▸ **Instructions for the task**
After finding the line with "let nk := doseNk t" in the data below, set down exactly each line through the one with "((List.range 42).all fun", inclusive, and stop there.

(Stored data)
-------
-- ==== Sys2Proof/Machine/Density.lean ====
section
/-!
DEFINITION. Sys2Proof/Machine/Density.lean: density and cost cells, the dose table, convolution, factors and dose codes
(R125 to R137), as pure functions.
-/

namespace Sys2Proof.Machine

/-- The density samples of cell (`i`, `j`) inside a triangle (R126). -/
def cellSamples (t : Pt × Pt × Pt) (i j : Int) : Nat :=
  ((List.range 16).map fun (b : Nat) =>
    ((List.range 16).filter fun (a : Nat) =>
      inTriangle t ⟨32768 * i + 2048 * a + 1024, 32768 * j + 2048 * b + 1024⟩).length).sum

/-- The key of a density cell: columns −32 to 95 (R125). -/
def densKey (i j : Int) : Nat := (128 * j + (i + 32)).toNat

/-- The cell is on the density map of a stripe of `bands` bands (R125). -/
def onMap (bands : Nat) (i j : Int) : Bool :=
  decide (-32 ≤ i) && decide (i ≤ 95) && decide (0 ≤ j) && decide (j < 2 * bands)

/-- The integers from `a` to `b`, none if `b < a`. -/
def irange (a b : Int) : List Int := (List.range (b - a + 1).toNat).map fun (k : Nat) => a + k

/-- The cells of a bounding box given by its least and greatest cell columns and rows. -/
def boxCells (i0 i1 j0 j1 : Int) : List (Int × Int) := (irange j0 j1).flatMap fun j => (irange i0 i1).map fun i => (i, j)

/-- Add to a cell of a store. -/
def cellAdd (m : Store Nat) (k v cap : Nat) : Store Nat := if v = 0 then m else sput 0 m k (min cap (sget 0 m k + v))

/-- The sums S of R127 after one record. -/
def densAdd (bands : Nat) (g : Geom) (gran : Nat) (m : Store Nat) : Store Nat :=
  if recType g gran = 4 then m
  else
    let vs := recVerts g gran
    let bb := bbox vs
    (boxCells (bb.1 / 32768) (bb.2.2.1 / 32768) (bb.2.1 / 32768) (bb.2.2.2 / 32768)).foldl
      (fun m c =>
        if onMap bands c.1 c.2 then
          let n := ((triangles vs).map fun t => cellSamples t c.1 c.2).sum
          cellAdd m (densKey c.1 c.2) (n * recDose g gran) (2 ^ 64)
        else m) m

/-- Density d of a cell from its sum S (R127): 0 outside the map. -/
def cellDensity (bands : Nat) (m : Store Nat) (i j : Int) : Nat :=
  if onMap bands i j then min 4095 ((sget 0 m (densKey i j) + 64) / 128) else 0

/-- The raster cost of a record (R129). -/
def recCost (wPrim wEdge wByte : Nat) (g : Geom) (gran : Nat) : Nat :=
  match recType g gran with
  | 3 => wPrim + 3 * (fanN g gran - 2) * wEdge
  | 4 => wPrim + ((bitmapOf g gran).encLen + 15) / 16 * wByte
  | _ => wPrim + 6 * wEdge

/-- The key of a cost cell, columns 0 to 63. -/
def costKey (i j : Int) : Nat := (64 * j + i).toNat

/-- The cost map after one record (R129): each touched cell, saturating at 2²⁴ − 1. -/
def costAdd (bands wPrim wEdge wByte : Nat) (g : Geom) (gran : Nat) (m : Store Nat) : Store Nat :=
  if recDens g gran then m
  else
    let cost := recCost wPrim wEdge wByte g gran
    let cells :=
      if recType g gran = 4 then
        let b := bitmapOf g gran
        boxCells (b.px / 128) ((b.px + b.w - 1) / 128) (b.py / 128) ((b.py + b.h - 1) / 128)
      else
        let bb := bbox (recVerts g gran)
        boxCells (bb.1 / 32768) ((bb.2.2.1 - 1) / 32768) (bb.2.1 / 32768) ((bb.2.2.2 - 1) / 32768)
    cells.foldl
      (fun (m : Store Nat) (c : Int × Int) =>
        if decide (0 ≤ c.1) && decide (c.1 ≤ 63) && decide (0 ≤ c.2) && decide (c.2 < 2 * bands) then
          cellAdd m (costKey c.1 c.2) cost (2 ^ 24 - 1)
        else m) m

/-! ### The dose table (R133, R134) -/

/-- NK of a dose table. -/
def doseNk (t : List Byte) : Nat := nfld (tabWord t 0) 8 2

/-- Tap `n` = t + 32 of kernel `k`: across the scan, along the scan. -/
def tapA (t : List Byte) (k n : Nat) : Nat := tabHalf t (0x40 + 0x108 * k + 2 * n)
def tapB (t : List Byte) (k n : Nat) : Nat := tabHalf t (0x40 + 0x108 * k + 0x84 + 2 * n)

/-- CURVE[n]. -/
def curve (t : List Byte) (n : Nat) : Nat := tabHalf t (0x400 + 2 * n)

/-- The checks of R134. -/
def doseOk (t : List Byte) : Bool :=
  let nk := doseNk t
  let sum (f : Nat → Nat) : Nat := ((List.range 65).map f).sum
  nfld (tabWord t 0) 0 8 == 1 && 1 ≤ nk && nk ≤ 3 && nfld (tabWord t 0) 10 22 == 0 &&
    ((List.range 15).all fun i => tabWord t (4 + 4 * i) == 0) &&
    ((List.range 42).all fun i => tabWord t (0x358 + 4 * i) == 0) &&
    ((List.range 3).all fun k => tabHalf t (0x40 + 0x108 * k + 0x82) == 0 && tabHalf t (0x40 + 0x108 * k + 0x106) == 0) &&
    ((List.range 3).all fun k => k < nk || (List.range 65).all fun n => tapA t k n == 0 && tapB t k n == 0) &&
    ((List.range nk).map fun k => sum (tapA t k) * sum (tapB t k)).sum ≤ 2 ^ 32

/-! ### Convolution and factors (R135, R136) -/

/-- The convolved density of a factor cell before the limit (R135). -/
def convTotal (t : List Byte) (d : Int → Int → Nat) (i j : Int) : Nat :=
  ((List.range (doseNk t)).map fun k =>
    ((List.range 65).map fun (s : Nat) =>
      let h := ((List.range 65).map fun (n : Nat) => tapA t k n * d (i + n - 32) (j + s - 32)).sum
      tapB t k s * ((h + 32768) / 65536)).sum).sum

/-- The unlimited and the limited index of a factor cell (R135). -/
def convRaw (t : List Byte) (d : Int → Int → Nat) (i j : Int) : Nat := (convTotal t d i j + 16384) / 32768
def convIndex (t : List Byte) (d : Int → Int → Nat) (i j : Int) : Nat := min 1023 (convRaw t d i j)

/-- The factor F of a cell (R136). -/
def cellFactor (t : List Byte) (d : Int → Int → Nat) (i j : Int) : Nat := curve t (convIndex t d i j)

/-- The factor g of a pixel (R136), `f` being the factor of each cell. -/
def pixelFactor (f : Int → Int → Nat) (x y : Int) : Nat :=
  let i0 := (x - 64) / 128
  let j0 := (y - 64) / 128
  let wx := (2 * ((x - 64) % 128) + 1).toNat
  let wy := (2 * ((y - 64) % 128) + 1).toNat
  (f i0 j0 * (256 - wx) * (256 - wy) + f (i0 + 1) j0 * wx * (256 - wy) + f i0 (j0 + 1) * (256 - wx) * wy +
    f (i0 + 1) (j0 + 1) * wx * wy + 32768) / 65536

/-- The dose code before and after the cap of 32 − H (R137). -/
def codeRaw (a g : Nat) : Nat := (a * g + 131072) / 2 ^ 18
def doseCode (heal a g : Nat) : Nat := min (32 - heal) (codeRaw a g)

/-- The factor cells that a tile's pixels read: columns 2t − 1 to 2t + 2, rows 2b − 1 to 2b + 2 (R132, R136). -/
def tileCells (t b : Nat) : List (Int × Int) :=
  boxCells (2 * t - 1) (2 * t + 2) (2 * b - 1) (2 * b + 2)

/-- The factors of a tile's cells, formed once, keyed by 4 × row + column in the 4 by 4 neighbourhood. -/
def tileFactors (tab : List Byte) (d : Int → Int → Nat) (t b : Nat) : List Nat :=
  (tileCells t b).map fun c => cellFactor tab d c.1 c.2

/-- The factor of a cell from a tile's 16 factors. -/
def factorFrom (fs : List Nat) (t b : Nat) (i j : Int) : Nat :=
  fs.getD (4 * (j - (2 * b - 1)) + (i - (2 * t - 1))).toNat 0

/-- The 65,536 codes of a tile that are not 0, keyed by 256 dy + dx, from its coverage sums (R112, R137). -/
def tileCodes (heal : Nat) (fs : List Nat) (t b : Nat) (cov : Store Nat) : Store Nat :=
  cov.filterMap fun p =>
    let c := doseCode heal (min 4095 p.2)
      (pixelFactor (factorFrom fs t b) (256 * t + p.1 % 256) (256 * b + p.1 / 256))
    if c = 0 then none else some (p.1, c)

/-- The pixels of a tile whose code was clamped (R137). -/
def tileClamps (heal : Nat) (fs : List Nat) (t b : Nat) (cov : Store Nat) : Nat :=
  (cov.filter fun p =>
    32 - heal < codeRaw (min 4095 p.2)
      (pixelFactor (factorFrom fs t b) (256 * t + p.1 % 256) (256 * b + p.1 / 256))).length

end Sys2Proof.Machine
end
-------
▸ **Response to the exercise**
  let nk := doseNk t
  let sum (f : Nat → Nat) : Nat := ((List.range 65).map f).sum
  nfld (tabWord t 0) 0 8 == 1 && 1 ≤ nk && nk ≤ 3 && nfld (tabWord t 0) 10 22 == 0 &&
    ((List.range 15).all fun i => tabWord t (4 + 4 * i) == 0) &&
    ((List.range 42).all fun i => tabWord t (0x358 + 4 * i) == 0) &&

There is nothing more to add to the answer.